* [PROBLEM TO SOLVE] A single number is the required answer: the count of lines in the listing below that hold the string "entryAt".

* [THE RECORDS]
-- ==== Sys2Proof/Machine/Admission.lean ====
section
/-! DEFINITION. The commands, grants and picks of the Admission Controller (chapter 3). -/

namespace Sys2Proof.Machine

/-! ## TRAY RESUME (R49) and QUERY QUEUE (R65) -/

/-- The head of a queue evaluated, when it names a tray (R49). -/
def evaluateNaming (s : State) (tray : Tray) (q : Queue) : State :=
  if (s.queue q).head?.any fun e => e.tray = tray then evaluateQueue s q else s

/-- A tray resumed (R49): the condition OK, the verdict count 0. The heads that name a tray already OK are evaluated
here, the new queue first; a changed condition is evaluated at the end of the step, before a waiting suspect claim is
taken. -/
def resumeTray (s : State) (tray : Tray) : State :=
  let u := (s.setCondition tray .ok).setVerdicts tray 0
  if s.condition tray = .ok then evaluateNaming (evaluateNaming u tray .new) tray .restart else u

/-- TRAY RESUME: a tray (R49). -/
def takeTrayResume (ws : List Word) (s : State) : State × Answer :=
  match ws with
  | [t] =>
    match argTray t with
    | none => s.refuse .badArgument
    | some tray => (resumeTray s tray, (.ok, []))
  | _ => s.refuse .badArgument

/-- GO 08h (R49). -/
def execTrayResume (s : State) : Result := finish s (s.command 1 takeTrayResume)

/-- The words of a feed queue entry (R44). -/
def entryWords (e : Entry) : List Word :=
  [slotCode e.slot, word e.generation, word e.page, yesNo e.last, trayCode e.tray, word e.attempts]

/-- The condition and the tray-ready level of the trays (R65). -/
def trayWords (s : State) : List Word :=
  Tray.all.flatMap fun t => [(s.condition t).code, lineLevel s.lines.trayReady[t.idx]]

/-- The words of QUERY QUEUE (R65). The predicted REG arrival and the base next slot count stand or are absent together, as
values of the previous-grant record, and take ONE presence word with four value words: R65 and R185 do not say whether
each has its own, and this is the model's choice (DESIGN CHOICE, log 30). -/
def queueWords (s : State) (q : Queue) : List Word :=
  [word (s.queue q).length, yesNo (s.holdsPlace q), (s.hold q).code]
    ++ optWords 6 ((s.queue q).head?.map entryWords)
    ++ [if s.slotFree then 0 else 1]
    ++ optWords 2 ((s.adm.pick.filter fun p => !p.issued).map fun p => dword p.launch)
    ++ optWords 4 (s.adm.previous.map fun g => dword g.predicted ++ dword (baseSlotCount s g))
    ++ [word s.adm.starvation]
    ++ optWords 1 (s.parkedTag.map fun t => [tagCode t])
    ++ trayWords s

/-- QUERY QUEUE: a queue (R65). -/
def takeQueryQueue (ws : List Word) (s : State) : State × Answer :=
  match ws with
  | [w] =>
    match argQueue w with
    | none => s.refuse .badArgument
    | some q => (s, (.ok, queueWords s q))
  | _ => s.refuse .badArgument

/-- GO 09h (R65). -/
def execQueryQueue (s : State) : Result := finish s (s.command 1 takeQueryQueue)

/-! ## Trays (R48) -/

/-- A change of a tray-ready line (R48). -/
def execTrayReadyChange (tray : Tray) (s : State) : Result :=
  finish s { s with lines := { s.lines with
    trayReady := s.lines.trayReady.set tray.idx (!s.lines.trayReady[tray.idx]) } }

/-! ## Grant decisions (R50, R51) -/

/-- Both queues evaluated for a grant decision, the new queue first (R55). -/
def evaluateBoth (s : State) : State := evaluateQueue (evaluateQueue s .new) .restart

/-- The tray grant of a decision (R51, rows 2 to 4): none while the parked sheet claims the slot (row 1). -/
def decideTray (s : State) (doorOpens : Bool) : State :=
  if (releaseClaimant s).isSome then s
  else
    match chooseHead s with
    | none => s
    | some (q, starvation) => grantHead s q starvation doorOpens

/-- The grant decision over the queue heads, in RUNNING with the slot free (R50, R51, R60). The heads are evaluated before
the model can know that one is eligible, so a TRAY_GRANT that finds none still writes the hold reasons and sends the
BIN_OVERFLOW requests of that evaluation, though R50 calls it no decision. The model's choice, and an exception to log 2
(log 33). With `doorOpens` the door of a bin that the grant claims opens between the claim and the append (log 44). -/
def trayGrant (doorOpens : Bool) (s : State) : State :=
  if s.tsv.state = .running ∧ s.slotFree then decideTray (evaluateBoth s) doorOpens else s

/-- The grant decision over the queue heads (R51, R60). -/
def execTrayGrant (s : State) : Result := finish s (trayGrant false s)

/-- The bin that a head's grant newly claims (R58): of a statement with no bin, where a tag is free. -/
def headClaim (s : State) (q : Queue) : Option Bin := do
  let e ← (s.queue q).head?
  let st ← s.ofPair e.slot e.generation
  let _ ← s.freeTag
  if st.bin.isSome then none else claimBin s st

/-- The bin that the grant decision over the queue heads newly claims (R51, R58). -/
def grantClaim (s : State) : Option Bin :=
  if s.tsv.state = .running ∧ s.slotFree ∧ (releaseClaimant (evaluateBoth s)).isNone then
    (chooseHead (evaluateBoth s)).bind fun h => headClaim (evaluateBoth s) h.1
  else none

/-- The release window of a release at count `c` (R100). -/
def releaseWindowAt (s : State) (t : Tag) (r : Sheet) (c : Count) : ReleaseWindow :=
  let center := minus (plus c r.length) (s.leg .park)
  { tag := t
    opens := minus center (s.widened (s.limit .trailTolerance))
    closes := plus center (s.widened (s.limit .trailTolerance))
    widened := s.tsv.backup
    expired := false }

/-- The steps of a release after its claim was taken (R62, steps 3 to 5; R70, R100). -/
def finishRelease (s : State) (t : Tag) (r : Sheet) (c : Count) : State :=
  let predicted := plus c (s.leg .releaseReg)
  let s := appendPitch s t r.slot r.generation r.page .back predicted
  let s := expect s .reg (entryAt s t r.owner predicted (s.limit .leadTolerance))
  let s := { s with ptk := { s.ptk with release := some (releaseWindowAt s t r c) } }
  { s with adm := { s.adm with
      previous := some { tag := t, predicted, length := r.length, target := r.target, plex := .duplex } } }

/-- The release of the parked sheet (R62); a dropped claim withdraws the line. -/
def releaseSheet (s : State) (t : Tag) (r : Sheet) : State :=
  let s := { s with adm := { s.adm with releaseLine := true } }
  match claimRelease s t r.owner s.now with
  | (s, true) => finishRelease s t r s.now
  | (s, false) => { s with adm := { s.adm with releaseLine := false } }

/-- The release grant, with the slot free and the parked sheet eligible (R51, R62). -/
def releaseGrant (s : State) : State :=
  if s.slotFree then
    match releaseClaimant s with
    | none => s
    | some (t, r) => releaseSheet (evaluateBoth s) t r
  else s

/-- The grant of its release to the parked sheet (R62). -/
def execReleaseGrant (s : State) : Result := finish s (releaseGrant s)

/-! ## Picks (R61) -/

/-- The launch of a pick: the pick line asserted, the slot free, the pick window opened (R61, R92). -/
def launchPick (s : State) (p : Pick) : State :=
  let s := s.setPickLine p.entry.tray true
  let s := { s with adm := { s.adm with pick := some { p with issued := true } } }
  expect s (exitOf p.entry.tray)
    (entryAt s p.tag p.entry.owner (plus p.launch (s.limit .pickDistance)) (s.limit .pickTolerance))

/-- The launch of a pending pick in RUNNING or DRAINING, its launch count reached (R61). -/
def pickLaunch (s : State) : State :=
  match s.adm.pick with
  | none => s
  | some p =>
    if !p.issued ∧ (s.tsv.state = .running ∨ s.tsv.state = .draining) ∧ reaches s.now p.launch then launchPick s p
    else s

/-- The launch count of the pending pick is reached (R61). -/
def execPickLaunch (s : State) : Result := finish s (pickLaunch s)

/-! ## Flush (R46) -/

/-- The oldest flush request taken (R46; log 12). -/
def flushOldest (s : State) : State :=
  match s.requests.flushes with
  | [] => s
  | o :: rest => takeFlush { s with requests := { s.requests with flushes := rest } } o

/-- The ADM takes the oldest flush request (R46). -/
def execFlush (s : State) : Result := finish s (flushOldest s)

end Sys2Proof.Machine
end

* [OUTPUT OF THE TASK] 2